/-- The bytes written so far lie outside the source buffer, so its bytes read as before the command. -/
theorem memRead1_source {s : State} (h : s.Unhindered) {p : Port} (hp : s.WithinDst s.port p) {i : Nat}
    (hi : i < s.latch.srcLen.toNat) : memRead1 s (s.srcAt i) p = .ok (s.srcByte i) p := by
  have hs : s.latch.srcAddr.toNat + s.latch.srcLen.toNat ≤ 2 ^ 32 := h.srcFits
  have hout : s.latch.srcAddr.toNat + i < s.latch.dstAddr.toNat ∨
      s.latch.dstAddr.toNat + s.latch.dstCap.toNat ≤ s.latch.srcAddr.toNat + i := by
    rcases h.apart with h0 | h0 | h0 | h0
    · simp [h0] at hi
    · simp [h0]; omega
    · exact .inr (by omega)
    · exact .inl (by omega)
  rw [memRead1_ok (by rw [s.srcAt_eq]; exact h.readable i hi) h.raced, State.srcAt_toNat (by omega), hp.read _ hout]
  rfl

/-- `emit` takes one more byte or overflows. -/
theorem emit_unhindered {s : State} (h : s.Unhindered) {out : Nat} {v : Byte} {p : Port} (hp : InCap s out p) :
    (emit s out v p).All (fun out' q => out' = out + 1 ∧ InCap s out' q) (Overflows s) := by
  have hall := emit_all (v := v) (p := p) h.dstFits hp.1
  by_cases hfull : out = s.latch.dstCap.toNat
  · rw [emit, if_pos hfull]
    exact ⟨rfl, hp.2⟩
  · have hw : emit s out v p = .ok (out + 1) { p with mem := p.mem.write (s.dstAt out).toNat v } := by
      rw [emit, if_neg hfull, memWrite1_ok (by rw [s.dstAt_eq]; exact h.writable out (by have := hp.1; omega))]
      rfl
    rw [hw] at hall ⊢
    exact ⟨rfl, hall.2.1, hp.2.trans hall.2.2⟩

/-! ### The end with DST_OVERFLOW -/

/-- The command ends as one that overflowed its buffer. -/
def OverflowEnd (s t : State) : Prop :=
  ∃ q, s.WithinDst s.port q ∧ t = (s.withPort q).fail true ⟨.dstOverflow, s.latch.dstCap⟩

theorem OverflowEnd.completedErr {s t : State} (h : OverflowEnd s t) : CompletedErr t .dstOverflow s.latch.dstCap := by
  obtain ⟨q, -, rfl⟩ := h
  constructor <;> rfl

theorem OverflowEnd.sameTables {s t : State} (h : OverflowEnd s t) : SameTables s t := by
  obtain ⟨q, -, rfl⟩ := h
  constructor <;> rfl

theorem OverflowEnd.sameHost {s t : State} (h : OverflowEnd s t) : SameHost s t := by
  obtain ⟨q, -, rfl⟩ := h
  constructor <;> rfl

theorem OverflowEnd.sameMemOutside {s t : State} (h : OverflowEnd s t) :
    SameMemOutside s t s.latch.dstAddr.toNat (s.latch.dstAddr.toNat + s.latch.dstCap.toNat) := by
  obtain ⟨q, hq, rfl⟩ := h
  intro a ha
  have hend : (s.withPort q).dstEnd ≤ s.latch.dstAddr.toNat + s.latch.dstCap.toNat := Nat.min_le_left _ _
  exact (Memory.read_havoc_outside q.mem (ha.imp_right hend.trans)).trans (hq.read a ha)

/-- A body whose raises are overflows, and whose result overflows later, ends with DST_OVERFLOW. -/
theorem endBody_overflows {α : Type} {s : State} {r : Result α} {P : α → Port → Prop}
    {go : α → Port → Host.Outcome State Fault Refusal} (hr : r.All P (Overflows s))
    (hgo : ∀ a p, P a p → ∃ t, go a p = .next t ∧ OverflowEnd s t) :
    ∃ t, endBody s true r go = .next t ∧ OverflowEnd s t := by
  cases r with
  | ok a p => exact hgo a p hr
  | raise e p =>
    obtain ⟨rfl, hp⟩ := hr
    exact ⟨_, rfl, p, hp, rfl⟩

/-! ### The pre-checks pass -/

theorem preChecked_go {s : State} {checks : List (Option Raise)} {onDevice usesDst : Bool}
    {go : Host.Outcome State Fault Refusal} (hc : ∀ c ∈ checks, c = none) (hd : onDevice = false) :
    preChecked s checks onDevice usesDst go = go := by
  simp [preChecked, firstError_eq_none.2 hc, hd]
##############################
Copy the records above exactly, beginning at the line that contains "exact .inl (by omega)" and stopping after the line that contains "or overflows. -/".

    · exact .inl (by omega)
  rw [memRead1_ok (by rw [s.srcAt_eq]; exact h.readable i hi) h.raced, State.srcAt_toNat (by omega), hp.read _ hout]
  rfl

/-- `emit` takes one more byte or overflows. -/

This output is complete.